Requirement:
Please repeat the lines below exactly. Begin with the line containing "stage 1. -/" and go on through the line containing "holds (step (txFull.withFetchWord 32 0x18FF_FFFF))".
##### Data records
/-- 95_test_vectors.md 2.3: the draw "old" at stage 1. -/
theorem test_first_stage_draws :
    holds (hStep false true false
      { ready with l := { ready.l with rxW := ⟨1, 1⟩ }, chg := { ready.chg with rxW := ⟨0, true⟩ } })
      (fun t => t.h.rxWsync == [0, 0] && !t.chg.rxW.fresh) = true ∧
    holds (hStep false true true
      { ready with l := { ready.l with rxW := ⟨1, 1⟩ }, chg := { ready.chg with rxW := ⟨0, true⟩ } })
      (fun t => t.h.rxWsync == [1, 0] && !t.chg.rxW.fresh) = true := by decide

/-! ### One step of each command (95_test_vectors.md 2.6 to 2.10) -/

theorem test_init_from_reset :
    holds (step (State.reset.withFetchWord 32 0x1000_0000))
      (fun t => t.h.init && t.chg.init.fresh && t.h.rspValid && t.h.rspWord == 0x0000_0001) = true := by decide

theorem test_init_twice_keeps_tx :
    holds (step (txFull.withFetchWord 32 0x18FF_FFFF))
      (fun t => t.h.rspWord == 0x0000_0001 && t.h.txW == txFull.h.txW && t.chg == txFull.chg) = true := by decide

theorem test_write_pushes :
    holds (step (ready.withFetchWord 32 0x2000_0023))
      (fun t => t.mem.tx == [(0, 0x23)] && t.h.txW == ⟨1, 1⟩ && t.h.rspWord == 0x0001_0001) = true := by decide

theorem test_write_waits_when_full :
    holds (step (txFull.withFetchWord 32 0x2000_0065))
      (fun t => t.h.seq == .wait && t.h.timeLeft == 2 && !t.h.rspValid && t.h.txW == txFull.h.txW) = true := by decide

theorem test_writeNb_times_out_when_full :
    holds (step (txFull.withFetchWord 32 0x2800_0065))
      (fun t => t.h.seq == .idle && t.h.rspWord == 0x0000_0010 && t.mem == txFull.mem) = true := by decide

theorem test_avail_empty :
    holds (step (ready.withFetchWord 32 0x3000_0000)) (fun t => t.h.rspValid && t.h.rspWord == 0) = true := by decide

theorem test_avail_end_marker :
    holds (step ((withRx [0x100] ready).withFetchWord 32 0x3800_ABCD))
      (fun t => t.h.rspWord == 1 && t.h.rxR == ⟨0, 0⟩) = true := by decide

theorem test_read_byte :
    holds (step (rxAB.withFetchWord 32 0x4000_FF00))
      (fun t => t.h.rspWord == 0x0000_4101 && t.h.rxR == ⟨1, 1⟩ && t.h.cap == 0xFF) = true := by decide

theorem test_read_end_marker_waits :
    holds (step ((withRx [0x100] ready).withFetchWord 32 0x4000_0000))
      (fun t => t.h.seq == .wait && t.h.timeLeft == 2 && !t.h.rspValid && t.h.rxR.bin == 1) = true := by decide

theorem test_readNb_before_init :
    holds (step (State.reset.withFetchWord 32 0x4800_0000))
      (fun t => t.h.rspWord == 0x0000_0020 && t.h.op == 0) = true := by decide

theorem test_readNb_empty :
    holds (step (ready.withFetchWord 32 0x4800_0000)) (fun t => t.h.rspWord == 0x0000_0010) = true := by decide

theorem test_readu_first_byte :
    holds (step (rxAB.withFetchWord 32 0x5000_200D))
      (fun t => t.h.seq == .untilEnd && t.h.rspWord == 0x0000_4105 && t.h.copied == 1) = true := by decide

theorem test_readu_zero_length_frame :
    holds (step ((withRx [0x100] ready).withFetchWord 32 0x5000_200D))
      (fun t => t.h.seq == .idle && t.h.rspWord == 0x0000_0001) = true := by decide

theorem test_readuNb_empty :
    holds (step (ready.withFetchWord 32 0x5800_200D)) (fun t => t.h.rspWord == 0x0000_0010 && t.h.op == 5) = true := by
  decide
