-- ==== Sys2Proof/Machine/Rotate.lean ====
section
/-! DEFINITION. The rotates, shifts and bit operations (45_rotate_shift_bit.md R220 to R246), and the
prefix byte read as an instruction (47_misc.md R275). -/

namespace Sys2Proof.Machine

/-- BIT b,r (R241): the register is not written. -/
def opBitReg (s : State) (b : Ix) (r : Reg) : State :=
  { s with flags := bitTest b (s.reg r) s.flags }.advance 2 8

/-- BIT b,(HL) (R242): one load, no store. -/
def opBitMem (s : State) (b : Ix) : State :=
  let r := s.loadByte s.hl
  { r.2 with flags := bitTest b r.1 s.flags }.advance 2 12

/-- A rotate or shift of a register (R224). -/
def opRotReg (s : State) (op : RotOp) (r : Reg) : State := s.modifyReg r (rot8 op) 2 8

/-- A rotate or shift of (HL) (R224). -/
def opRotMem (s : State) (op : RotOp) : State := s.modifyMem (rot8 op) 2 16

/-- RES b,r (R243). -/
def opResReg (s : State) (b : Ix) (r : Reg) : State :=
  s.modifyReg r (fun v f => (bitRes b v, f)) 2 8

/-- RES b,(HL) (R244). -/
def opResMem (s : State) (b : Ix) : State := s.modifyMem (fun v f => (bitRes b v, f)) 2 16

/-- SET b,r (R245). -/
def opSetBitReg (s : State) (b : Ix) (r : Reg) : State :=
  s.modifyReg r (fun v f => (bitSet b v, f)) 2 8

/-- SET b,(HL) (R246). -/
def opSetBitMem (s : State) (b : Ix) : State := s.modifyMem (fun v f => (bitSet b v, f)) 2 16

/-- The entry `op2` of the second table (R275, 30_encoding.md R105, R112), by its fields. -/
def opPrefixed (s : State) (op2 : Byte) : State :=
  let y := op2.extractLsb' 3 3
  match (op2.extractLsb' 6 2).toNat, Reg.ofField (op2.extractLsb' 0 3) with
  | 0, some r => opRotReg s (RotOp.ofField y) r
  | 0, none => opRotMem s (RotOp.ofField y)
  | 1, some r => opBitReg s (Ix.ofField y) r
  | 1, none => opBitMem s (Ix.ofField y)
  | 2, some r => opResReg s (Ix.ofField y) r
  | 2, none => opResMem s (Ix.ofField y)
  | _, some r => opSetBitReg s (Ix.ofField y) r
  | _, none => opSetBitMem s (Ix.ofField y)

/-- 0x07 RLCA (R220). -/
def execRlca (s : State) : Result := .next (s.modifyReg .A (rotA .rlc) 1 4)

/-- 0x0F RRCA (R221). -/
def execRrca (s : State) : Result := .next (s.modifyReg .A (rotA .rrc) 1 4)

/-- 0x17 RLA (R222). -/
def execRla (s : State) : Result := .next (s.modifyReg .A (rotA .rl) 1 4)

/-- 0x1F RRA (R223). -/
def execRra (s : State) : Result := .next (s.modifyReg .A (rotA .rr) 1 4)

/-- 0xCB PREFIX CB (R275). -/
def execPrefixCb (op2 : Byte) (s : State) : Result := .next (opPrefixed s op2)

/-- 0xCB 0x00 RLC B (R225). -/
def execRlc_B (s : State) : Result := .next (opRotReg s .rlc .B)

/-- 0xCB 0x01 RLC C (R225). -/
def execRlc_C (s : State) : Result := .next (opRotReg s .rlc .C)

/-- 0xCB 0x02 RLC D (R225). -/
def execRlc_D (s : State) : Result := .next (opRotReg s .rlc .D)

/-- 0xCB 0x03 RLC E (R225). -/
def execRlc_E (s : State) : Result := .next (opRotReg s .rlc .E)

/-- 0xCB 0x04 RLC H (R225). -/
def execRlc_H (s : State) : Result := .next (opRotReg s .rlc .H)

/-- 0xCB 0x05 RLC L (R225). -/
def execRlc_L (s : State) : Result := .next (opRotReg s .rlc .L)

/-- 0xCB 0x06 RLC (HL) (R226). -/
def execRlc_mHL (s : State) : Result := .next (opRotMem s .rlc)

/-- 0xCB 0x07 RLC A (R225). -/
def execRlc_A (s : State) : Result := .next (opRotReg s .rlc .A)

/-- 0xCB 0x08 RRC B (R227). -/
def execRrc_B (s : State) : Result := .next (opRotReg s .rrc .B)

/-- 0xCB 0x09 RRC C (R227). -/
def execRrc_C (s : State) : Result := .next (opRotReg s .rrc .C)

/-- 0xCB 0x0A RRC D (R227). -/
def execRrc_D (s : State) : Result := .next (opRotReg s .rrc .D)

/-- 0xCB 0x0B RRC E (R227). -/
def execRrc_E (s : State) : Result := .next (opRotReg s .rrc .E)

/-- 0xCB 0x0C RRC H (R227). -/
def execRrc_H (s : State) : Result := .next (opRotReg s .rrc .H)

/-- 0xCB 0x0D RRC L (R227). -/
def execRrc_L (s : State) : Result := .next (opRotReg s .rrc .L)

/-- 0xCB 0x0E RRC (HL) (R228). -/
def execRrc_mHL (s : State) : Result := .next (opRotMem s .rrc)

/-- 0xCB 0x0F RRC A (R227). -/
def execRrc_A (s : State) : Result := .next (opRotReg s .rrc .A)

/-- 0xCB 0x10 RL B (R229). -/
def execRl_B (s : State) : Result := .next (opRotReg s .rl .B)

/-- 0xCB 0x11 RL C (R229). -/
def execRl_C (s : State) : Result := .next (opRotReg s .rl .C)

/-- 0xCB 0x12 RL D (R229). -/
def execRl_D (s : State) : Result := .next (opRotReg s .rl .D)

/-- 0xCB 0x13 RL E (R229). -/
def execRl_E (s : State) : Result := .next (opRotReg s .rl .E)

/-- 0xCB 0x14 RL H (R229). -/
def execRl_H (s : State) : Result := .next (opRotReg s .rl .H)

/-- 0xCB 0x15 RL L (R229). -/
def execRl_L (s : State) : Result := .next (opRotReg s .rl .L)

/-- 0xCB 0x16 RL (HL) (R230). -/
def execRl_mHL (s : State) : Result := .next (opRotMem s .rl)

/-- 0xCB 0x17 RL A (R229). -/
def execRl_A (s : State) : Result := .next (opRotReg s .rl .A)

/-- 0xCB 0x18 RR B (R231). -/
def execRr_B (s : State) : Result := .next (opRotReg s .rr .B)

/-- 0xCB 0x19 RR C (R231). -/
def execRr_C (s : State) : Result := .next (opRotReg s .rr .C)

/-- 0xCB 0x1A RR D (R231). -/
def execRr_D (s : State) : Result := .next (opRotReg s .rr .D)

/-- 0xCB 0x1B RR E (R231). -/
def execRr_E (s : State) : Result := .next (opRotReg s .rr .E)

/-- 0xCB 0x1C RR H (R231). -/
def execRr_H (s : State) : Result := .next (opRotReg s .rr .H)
##########
##### Data records
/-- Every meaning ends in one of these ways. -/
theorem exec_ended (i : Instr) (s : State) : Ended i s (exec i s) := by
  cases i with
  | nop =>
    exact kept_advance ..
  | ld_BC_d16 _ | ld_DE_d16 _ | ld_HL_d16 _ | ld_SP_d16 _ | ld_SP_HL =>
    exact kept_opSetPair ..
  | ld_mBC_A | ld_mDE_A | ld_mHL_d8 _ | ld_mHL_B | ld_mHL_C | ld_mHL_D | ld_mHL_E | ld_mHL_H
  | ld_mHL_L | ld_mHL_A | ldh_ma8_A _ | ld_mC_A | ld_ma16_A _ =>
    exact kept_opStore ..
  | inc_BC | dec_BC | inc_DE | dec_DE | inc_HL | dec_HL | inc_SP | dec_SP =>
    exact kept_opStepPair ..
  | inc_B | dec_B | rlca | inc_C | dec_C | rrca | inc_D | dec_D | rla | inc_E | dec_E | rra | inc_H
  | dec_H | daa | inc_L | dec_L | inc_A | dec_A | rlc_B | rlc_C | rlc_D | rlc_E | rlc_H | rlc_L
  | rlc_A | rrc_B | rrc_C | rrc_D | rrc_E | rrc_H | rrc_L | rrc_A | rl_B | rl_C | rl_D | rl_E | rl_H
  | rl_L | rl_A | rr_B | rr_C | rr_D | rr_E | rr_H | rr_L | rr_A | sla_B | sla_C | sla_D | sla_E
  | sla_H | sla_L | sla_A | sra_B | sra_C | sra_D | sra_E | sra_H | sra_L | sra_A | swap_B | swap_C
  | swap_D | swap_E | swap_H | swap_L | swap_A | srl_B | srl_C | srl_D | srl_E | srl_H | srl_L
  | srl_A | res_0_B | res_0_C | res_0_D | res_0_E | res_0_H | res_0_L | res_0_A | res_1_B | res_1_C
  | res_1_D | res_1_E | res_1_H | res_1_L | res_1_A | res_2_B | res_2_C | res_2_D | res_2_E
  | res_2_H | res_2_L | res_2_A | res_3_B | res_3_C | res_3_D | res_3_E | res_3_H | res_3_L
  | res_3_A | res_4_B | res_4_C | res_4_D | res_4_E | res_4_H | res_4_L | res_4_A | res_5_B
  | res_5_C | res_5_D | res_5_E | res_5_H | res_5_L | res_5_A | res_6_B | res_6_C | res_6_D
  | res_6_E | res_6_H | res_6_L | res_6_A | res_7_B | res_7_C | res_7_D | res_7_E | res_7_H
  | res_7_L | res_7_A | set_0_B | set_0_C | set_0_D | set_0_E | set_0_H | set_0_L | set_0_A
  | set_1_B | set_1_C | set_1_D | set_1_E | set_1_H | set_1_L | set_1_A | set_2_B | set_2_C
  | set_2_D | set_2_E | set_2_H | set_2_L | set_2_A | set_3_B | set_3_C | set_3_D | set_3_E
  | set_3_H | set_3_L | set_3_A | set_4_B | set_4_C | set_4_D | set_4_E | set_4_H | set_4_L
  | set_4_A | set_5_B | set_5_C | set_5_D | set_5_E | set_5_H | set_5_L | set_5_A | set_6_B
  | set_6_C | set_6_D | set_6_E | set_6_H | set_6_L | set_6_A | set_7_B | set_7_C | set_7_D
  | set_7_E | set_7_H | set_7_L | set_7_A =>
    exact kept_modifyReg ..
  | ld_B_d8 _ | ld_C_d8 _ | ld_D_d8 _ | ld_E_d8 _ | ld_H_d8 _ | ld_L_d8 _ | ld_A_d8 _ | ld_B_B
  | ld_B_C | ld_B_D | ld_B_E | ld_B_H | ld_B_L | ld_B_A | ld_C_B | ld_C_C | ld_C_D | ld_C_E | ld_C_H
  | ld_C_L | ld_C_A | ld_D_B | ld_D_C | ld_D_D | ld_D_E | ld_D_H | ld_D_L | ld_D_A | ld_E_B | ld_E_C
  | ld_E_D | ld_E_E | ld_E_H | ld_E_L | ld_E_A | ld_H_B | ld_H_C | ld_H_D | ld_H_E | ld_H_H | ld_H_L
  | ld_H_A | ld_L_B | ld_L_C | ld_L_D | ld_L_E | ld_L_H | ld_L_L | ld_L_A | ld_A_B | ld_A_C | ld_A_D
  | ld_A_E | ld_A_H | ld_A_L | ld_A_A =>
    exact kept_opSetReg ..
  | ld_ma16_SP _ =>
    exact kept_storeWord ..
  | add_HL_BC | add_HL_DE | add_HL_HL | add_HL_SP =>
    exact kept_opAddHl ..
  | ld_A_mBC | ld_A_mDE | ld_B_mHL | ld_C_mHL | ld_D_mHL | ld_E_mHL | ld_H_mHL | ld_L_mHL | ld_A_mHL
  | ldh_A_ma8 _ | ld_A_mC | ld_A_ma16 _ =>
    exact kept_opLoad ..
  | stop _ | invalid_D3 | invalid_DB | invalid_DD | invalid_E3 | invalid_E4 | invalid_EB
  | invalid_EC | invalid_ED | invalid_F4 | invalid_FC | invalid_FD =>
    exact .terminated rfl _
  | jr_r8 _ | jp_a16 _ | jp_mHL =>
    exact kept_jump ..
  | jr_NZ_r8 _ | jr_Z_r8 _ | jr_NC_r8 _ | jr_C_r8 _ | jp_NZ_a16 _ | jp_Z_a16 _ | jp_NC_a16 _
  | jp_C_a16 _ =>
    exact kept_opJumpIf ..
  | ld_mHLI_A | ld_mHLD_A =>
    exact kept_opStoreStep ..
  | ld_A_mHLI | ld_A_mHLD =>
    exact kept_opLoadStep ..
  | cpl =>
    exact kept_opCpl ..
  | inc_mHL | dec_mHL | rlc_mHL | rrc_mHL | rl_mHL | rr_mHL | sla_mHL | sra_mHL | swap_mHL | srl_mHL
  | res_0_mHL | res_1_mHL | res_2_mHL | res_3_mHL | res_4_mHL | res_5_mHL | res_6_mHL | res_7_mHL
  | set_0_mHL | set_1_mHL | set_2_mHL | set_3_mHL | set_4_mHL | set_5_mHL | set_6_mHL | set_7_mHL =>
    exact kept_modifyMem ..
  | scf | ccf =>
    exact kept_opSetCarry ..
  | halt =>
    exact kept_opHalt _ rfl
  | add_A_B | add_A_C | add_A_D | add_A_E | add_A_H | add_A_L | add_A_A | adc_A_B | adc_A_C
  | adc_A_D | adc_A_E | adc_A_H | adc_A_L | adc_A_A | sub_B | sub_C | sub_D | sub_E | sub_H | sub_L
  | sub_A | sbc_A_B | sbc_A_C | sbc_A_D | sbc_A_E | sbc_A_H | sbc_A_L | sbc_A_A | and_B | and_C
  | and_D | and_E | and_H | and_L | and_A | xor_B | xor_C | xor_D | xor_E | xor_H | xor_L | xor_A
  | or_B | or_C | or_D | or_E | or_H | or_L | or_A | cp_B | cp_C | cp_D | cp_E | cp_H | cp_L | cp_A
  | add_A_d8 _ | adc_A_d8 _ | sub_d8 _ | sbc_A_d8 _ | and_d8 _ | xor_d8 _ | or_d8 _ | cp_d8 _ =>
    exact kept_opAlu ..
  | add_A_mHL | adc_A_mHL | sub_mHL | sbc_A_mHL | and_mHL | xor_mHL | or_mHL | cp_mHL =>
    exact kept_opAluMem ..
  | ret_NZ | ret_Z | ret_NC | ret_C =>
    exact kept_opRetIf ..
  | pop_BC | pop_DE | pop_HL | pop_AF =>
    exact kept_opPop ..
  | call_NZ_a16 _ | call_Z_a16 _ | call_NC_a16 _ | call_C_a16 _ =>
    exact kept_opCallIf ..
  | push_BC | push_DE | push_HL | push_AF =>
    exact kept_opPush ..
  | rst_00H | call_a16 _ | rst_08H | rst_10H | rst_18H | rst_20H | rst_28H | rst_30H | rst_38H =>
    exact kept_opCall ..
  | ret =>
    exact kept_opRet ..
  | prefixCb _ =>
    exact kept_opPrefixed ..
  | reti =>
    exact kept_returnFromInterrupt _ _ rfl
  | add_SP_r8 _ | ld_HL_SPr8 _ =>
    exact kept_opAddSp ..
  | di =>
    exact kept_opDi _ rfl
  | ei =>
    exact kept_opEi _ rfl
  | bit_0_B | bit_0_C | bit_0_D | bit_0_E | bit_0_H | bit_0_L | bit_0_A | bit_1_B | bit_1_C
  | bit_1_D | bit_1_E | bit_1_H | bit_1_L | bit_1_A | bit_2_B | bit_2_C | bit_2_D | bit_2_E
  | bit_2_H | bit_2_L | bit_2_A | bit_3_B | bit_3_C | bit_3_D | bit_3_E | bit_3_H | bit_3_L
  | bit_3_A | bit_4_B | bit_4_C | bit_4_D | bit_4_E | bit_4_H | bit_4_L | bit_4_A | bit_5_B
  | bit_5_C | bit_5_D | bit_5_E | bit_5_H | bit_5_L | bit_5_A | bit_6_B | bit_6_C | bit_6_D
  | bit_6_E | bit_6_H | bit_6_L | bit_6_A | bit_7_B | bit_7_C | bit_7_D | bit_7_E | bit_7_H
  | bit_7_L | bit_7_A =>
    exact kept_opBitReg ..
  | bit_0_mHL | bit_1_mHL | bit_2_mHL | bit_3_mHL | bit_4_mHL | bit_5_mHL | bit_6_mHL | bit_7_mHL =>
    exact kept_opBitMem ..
##########
Completed task:
/-- 95_test_vectors.md 2.3: the draw "old" at stage 1. -/
theorem test_first_stage_draws :
    holds (hStep false true false
      { ready with l := { ready.l with rxW := ⟨1, 1⟩ }, chg := { ready.chg with rxW := ⟨0, true⟩ } })
      (fun t => t.h.rxWsync == [0, 0] && !t.chg.rxW.fresh) = true ∧
    holds (hStep false true true
      { ready with l := { ready.l with rxW := ⟨1, 1⟩ }, chg := { ready.chg with rxW := ⟨0, true⟩ } })
      (fun t => t.h.rxWsync == [1, 0] && !t.chg.rxW.fresh) = true := by decide

/-! ### One step of each command (95_test_vectors.md 2.6 to 2.10) -/

theorem test_init_from_reset :
    holds (step (State.reset.withFetchWord 32 0x1000_0000))
      (fun t => t.h.init && t.chg.init.fresh && t.h.rspValid && t.h.rspWord == 0x0000_0001) = true := by decide

theorem test_init_twice_keeps_tx :
    holds (step (txFull.withFetchWord 32 0x18FF_FFFF))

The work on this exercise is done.